After finding the line with "def execLih (d" in the data below, set down exactly each line through the one with "def execSeqBr (cond", inclusive, and stop there.

Extracted information:
----

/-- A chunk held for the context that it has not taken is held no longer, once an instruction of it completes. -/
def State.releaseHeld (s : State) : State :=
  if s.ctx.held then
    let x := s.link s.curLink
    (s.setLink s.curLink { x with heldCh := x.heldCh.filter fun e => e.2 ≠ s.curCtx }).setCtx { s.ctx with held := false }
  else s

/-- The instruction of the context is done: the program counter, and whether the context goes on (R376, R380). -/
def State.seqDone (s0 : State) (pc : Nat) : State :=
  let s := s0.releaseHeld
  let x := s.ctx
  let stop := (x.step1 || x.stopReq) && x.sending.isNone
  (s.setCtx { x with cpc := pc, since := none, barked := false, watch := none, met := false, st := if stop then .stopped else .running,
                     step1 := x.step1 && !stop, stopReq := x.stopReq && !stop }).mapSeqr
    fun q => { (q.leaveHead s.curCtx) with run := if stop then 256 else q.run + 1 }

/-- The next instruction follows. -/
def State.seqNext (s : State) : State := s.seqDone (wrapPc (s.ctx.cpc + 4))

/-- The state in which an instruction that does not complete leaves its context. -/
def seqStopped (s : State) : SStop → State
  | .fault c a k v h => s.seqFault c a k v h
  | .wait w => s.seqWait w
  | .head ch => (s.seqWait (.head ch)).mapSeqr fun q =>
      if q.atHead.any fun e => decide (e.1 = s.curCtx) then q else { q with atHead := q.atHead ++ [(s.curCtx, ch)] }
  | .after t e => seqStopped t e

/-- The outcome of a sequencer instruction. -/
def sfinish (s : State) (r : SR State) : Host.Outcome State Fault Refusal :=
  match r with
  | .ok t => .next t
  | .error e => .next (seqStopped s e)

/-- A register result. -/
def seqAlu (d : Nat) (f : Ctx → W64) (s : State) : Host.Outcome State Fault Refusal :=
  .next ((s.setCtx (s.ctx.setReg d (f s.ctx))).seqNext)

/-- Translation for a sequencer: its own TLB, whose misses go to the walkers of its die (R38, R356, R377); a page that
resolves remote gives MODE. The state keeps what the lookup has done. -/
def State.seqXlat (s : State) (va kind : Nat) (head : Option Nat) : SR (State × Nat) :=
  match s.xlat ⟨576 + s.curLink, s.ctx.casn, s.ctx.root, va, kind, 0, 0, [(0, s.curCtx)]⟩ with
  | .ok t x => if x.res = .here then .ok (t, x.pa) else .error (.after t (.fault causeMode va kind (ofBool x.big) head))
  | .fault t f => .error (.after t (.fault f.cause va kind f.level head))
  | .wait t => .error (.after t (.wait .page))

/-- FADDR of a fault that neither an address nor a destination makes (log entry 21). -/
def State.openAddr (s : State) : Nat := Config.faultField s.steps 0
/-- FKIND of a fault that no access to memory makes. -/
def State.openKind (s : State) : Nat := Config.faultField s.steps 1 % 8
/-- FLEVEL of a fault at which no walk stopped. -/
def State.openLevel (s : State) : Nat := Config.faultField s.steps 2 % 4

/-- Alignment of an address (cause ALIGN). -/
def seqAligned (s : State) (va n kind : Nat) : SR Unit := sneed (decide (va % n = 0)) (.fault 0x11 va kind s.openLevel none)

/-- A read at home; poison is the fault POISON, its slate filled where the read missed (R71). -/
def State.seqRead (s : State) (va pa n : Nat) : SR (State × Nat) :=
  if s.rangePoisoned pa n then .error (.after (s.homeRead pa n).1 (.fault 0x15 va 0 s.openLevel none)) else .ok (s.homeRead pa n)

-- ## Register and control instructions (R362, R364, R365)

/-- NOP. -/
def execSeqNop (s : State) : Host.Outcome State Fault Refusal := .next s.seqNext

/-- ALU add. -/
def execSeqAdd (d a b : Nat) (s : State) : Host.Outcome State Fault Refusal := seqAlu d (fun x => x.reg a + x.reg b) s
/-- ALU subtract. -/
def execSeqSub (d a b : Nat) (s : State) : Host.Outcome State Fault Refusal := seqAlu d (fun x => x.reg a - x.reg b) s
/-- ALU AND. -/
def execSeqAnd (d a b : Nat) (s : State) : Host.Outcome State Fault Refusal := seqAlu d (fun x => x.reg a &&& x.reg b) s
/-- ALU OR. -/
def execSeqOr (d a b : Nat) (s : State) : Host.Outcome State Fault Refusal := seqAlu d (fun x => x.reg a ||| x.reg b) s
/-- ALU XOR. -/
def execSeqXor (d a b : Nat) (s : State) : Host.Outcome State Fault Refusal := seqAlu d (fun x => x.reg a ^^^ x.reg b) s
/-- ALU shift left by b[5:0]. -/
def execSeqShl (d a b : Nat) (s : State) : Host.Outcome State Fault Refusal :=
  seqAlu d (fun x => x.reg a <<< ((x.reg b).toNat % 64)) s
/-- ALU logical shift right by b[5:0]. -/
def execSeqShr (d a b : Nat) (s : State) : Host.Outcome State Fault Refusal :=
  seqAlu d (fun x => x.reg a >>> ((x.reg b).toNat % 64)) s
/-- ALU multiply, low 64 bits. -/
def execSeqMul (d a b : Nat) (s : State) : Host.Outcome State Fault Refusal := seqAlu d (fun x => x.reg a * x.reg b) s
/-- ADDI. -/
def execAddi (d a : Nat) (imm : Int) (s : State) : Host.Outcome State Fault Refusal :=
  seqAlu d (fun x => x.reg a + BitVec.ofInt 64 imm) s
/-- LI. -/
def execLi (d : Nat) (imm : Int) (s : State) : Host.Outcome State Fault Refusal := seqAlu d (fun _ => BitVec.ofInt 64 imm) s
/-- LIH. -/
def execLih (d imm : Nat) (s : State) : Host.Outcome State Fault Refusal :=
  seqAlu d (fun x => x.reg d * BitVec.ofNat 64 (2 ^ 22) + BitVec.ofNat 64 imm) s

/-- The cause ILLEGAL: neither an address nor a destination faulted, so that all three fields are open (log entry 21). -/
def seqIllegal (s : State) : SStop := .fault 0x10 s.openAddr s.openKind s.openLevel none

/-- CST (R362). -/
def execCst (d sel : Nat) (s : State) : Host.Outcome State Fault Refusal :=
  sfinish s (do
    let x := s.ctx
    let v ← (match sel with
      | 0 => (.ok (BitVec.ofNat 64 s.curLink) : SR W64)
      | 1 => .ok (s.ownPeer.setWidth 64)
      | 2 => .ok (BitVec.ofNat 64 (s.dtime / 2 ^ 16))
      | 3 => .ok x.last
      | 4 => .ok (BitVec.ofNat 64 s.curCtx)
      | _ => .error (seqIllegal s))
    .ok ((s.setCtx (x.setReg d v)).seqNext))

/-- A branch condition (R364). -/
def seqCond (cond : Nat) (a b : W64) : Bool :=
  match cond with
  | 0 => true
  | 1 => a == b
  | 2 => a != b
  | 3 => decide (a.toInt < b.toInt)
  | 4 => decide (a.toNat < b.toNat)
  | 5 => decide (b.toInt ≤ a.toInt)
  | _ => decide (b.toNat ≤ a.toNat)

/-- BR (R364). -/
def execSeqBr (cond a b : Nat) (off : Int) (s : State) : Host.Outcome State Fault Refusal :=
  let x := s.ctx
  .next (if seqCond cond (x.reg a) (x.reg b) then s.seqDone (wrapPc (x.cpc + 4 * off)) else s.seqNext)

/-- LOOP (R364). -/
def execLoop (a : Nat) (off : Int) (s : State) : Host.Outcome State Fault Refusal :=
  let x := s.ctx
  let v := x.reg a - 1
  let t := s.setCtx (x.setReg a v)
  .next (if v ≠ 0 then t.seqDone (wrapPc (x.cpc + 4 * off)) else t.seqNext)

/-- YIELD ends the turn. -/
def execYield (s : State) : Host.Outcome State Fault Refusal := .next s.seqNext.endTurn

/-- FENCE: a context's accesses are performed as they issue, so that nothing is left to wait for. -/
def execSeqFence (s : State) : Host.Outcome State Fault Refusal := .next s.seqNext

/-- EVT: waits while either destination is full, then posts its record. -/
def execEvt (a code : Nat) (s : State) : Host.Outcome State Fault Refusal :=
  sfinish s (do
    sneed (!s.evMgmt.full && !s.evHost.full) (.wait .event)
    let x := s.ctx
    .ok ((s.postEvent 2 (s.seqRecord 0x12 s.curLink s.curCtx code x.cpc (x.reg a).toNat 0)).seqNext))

----

Exercise answer:
def execLih (d imm : Nat) (s : State) : Host.Outcome State Fault Refusal :=
  seqAlu d (fun x => x.reg d * BitVec.ofNat 64 (2 ^ 22) + BitVec.ofNat 64 imm) s

/-- The cause ILLEGAL: neither an address nor a destination faulted, so that all three fields are open (log entry 21). -/
def seqIllegal (s : State) : SStop := .fault 0x10 s.openAddr s.openKind s.openLevel none

/-- CST (R362). -/
def execCst (d sel : Nat) (s : State) : Host.Outcome State Fault Refusal :=
  sfinish s (do
    let x := s.ctx
    let v ← (match sel with
      | 0 => (.ok (BitVec.ofNat 64 s.curLink) : SR W64)
      | 1 => .ok (s.ownPeer.setWidth 64)
      | 2 => .ok (BitVec.ofNat 64 (s.dtime / 2 ^ 16))
      | 3 => .ok x.last
      | 4 => .ok (BitVec.ofNat 64 s.curCtx)
      | _ => .error (seqIllegal s))
    .ok ((s.setCtx (x.setReg d v)).seqNext))

/-- A branch condition (R364). -/
def seqCond (cond : Nat) (a b : W64) : Bool :=
  match cond with
  | 0 => true
  | 1 => a == b
  | 2 => a != b
  | 3 => decide (a.toInt < b.toInt)
  | 4 => decide (a.toNat < b.toNat)
  | 5 => decide (b.toInt ≤ a.toInt)
  | _ => decide (b.toNat ≤ a.toNat)

/-- BR (R364). -/
def execSeqBr (cond a b : Nat) (off : Int) (s : State) : Host.Outcome State Fault Refusal :=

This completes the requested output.